Content starts

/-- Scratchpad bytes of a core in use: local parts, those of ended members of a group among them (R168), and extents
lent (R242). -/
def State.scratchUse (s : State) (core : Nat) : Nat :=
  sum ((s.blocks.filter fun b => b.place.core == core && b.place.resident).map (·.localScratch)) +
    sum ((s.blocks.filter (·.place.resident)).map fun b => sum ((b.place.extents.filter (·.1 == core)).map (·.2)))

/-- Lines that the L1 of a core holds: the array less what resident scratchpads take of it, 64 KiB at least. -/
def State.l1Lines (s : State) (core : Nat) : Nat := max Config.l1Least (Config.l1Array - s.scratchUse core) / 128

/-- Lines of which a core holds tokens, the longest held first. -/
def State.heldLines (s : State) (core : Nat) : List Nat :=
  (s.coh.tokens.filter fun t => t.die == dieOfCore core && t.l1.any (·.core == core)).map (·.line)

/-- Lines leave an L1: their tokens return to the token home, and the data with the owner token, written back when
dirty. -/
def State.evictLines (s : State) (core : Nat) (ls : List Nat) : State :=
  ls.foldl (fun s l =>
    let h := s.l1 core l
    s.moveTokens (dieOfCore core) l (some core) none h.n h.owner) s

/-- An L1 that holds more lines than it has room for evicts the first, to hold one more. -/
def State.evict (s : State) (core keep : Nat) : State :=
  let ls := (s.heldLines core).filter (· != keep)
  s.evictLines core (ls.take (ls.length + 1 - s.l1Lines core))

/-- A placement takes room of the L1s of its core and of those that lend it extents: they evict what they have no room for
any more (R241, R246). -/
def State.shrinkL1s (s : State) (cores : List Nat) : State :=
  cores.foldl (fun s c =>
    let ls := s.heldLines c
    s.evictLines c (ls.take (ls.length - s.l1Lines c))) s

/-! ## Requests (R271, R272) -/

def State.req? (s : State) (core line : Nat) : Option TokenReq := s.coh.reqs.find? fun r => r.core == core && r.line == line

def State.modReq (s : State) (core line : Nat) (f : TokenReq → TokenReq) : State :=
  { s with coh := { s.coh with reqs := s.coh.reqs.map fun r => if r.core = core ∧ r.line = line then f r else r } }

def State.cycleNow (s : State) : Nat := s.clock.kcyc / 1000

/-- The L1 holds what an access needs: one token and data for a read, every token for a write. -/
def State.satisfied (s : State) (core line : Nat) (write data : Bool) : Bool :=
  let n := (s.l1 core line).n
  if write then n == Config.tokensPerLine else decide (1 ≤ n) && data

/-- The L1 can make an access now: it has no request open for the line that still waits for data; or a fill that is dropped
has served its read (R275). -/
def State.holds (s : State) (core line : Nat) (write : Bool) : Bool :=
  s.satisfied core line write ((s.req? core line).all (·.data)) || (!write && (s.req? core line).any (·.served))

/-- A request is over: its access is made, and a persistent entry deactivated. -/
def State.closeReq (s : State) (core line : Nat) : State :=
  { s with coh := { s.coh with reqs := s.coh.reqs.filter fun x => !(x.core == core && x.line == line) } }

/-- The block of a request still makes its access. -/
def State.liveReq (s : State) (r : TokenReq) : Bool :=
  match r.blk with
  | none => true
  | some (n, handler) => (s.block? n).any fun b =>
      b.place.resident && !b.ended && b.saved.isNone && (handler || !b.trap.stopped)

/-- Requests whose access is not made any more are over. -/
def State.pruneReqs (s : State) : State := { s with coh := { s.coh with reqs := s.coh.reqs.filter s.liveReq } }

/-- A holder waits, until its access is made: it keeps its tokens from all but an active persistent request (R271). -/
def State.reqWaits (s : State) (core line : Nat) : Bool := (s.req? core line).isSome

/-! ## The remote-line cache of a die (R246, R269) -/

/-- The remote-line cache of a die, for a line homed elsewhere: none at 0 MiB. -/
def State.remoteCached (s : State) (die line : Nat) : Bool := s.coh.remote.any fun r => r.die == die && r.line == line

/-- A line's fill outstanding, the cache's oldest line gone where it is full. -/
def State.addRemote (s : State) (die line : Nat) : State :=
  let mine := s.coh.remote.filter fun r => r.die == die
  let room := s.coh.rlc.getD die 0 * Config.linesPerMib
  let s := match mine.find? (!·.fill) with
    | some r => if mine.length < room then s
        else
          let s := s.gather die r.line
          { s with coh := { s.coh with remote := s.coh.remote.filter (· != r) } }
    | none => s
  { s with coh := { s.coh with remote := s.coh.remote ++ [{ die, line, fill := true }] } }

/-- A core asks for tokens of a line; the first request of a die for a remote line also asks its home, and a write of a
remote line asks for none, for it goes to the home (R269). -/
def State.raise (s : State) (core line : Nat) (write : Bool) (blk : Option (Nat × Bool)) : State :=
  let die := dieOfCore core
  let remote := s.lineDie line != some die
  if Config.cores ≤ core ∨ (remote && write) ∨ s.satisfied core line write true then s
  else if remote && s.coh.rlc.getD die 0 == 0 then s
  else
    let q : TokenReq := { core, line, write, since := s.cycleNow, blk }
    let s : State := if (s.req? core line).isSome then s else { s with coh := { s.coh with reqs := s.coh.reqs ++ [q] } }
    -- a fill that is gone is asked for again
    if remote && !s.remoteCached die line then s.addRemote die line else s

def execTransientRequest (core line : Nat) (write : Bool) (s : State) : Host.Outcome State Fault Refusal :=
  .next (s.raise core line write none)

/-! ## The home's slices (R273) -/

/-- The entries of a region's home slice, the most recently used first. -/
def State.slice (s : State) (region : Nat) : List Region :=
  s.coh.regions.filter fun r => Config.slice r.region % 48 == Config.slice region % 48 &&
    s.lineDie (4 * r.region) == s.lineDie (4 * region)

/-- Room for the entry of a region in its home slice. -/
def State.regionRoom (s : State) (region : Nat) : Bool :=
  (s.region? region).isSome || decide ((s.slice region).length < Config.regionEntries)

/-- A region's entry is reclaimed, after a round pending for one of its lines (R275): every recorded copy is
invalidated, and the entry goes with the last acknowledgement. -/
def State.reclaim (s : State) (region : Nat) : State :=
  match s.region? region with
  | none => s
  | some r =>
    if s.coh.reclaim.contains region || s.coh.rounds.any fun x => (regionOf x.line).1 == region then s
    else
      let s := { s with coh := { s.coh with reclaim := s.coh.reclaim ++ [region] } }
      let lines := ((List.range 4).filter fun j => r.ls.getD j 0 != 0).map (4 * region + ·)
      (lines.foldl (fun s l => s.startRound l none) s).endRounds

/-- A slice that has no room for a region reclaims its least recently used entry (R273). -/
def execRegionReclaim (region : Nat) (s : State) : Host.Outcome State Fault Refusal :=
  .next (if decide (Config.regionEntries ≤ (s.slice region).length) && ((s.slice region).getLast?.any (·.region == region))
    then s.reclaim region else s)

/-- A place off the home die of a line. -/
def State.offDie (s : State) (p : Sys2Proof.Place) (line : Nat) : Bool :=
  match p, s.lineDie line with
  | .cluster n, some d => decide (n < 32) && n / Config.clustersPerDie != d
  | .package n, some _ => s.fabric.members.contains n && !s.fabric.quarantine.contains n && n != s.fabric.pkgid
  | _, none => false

Content ends

Return only the number of lines in the data that contain "next".

2